(Exercise requirements) Every line of the entries below that includes "writes" belongs in the answer, copied as written.

Data entries
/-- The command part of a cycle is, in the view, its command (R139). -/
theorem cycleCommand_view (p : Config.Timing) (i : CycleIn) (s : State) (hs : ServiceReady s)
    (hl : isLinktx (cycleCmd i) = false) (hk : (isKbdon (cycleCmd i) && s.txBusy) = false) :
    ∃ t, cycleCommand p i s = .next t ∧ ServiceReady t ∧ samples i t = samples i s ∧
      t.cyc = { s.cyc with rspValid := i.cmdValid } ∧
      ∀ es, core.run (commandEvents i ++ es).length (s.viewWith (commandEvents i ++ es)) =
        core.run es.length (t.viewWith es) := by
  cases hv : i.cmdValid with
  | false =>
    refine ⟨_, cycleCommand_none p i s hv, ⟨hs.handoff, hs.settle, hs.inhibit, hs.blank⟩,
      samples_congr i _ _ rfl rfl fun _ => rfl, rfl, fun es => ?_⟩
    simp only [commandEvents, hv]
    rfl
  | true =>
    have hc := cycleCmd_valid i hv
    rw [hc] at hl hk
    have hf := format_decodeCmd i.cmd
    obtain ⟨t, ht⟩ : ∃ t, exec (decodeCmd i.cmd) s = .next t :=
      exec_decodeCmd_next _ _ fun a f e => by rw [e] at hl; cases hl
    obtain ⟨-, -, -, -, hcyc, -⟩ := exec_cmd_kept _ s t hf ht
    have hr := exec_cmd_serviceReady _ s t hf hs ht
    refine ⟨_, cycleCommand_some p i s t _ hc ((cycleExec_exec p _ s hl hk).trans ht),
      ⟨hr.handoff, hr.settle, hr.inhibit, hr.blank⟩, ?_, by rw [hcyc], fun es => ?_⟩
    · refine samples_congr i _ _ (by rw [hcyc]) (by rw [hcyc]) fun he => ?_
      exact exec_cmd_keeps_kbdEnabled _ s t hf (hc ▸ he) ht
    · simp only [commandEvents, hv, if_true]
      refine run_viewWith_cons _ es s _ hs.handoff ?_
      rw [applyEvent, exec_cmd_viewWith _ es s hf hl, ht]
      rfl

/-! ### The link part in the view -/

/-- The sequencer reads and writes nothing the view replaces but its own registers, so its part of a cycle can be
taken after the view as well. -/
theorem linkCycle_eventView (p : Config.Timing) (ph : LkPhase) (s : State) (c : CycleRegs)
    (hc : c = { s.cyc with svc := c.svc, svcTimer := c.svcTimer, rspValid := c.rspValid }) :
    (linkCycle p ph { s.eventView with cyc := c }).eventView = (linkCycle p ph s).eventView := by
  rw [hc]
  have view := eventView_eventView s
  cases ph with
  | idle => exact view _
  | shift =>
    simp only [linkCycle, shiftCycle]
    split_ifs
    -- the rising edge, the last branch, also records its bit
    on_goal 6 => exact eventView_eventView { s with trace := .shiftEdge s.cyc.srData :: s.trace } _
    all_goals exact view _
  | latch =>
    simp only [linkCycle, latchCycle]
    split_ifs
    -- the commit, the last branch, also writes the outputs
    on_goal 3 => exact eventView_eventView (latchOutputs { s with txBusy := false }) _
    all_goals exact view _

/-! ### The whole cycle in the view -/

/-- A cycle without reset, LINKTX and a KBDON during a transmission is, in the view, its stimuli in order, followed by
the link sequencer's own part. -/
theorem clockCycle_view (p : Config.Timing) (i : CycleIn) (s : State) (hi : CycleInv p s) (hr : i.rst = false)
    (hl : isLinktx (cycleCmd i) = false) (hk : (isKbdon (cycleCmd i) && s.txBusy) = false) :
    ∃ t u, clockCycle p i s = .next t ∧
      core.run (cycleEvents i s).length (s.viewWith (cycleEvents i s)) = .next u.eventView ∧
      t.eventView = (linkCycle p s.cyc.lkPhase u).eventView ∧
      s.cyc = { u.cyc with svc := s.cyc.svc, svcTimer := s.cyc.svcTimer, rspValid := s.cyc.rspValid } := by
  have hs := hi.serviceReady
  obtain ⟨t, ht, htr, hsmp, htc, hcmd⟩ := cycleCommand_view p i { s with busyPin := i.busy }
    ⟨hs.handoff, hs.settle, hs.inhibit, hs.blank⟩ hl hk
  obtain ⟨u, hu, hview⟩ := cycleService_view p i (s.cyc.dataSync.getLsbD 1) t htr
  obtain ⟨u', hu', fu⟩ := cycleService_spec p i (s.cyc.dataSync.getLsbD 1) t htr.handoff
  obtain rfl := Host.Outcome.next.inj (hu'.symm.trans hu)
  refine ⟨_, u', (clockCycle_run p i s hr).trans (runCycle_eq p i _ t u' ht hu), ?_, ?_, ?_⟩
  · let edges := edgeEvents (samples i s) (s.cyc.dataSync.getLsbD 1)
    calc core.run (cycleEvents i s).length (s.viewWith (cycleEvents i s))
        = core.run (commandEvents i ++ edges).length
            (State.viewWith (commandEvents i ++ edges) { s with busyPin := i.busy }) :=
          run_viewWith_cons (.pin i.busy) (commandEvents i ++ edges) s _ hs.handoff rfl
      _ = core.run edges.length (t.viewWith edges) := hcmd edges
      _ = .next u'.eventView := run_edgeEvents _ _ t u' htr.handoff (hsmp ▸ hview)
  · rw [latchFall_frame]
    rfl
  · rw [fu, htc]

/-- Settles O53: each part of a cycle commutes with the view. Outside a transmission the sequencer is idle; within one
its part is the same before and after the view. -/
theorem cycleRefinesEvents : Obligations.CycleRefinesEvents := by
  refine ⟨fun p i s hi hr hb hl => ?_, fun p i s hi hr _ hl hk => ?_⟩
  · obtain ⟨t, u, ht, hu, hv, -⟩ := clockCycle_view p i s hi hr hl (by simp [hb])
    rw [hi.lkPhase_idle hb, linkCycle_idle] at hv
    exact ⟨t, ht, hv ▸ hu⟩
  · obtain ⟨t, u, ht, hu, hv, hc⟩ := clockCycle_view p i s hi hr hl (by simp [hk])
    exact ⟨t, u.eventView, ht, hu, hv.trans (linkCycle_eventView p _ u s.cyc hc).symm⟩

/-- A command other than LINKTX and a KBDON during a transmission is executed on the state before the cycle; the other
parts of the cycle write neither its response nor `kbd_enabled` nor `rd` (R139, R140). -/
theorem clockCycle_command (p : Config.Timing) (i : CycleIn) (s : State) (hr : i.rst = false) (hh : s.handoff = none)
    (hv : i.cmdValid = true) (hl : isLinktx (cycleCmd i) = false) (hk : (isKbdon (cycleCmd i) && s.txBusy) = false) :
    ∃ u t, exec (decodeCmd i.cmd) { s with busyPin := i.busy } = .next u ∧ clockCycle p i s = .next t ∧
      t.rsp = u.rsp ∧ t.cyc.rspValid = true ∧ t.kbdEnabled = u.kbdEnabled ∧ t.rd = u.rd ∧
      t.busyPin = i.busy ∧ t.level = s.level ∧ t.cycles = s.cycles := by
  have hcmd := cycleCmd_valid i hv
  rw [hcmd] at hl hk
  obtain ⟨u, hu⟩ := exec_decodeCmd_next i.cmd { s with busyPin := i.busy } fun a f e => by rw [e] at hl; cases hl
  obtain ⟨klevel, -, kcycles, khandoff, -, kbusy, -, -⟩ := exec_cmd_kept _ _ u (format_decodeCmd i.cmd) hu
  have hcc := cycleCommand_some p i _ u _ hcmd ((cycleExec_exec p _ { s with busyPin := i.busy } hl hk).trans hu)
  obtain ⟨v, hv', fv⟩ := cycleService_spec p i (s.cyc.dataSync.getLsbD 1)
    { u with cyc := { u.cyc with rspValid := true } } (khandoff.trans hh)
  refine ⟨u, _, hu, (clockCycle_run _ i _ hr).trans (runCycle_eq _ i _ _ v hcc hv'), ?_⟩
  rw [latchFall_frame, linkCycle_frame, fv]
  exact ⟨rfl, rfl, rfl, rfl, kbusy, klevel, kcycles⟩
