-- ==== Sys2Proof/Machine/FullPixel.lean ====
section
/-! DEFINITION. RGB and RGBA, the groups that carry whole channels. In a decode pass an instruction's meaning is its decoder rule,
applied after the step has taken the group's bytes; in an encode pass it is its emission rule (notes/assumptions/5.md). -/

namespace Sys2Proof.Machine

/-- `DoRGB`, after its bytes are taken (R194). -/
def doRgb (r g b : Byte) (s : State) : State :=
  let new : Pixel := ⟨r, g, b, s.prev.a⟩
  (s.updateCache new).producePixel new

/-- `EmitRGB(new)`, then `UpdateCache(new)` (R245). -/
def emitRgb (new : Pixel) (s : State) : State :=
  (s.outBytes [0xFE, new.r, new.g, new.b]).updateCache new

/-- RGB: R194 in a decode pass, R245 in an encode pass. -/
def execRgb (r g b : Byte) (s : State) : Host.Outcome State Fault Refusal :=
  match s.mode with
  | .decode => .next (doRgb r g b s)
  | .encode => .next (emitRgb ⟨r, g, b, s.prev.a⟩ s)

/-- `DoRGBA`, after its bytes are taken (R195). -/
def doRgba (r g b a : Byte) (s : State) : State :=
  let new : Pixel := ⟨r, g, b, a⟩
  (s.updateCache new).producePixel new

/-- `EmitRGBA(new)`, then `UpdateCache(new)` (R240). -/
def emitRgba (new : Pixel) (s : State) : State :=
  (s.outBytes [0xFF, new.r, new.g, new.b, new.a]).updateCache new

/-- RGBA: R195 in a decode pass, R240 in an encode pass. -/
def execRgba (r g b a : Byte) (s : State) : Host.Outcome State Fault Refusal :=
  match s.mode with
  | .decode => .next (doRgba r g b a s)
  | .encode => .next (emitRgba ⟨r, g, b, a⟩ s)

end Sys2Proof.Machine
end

(Response)
/-- The sequencer reads and writes nothing the view replaces but its own registers, so its part of a cycle can be
    -- the commit, the last branch, also writes the outputs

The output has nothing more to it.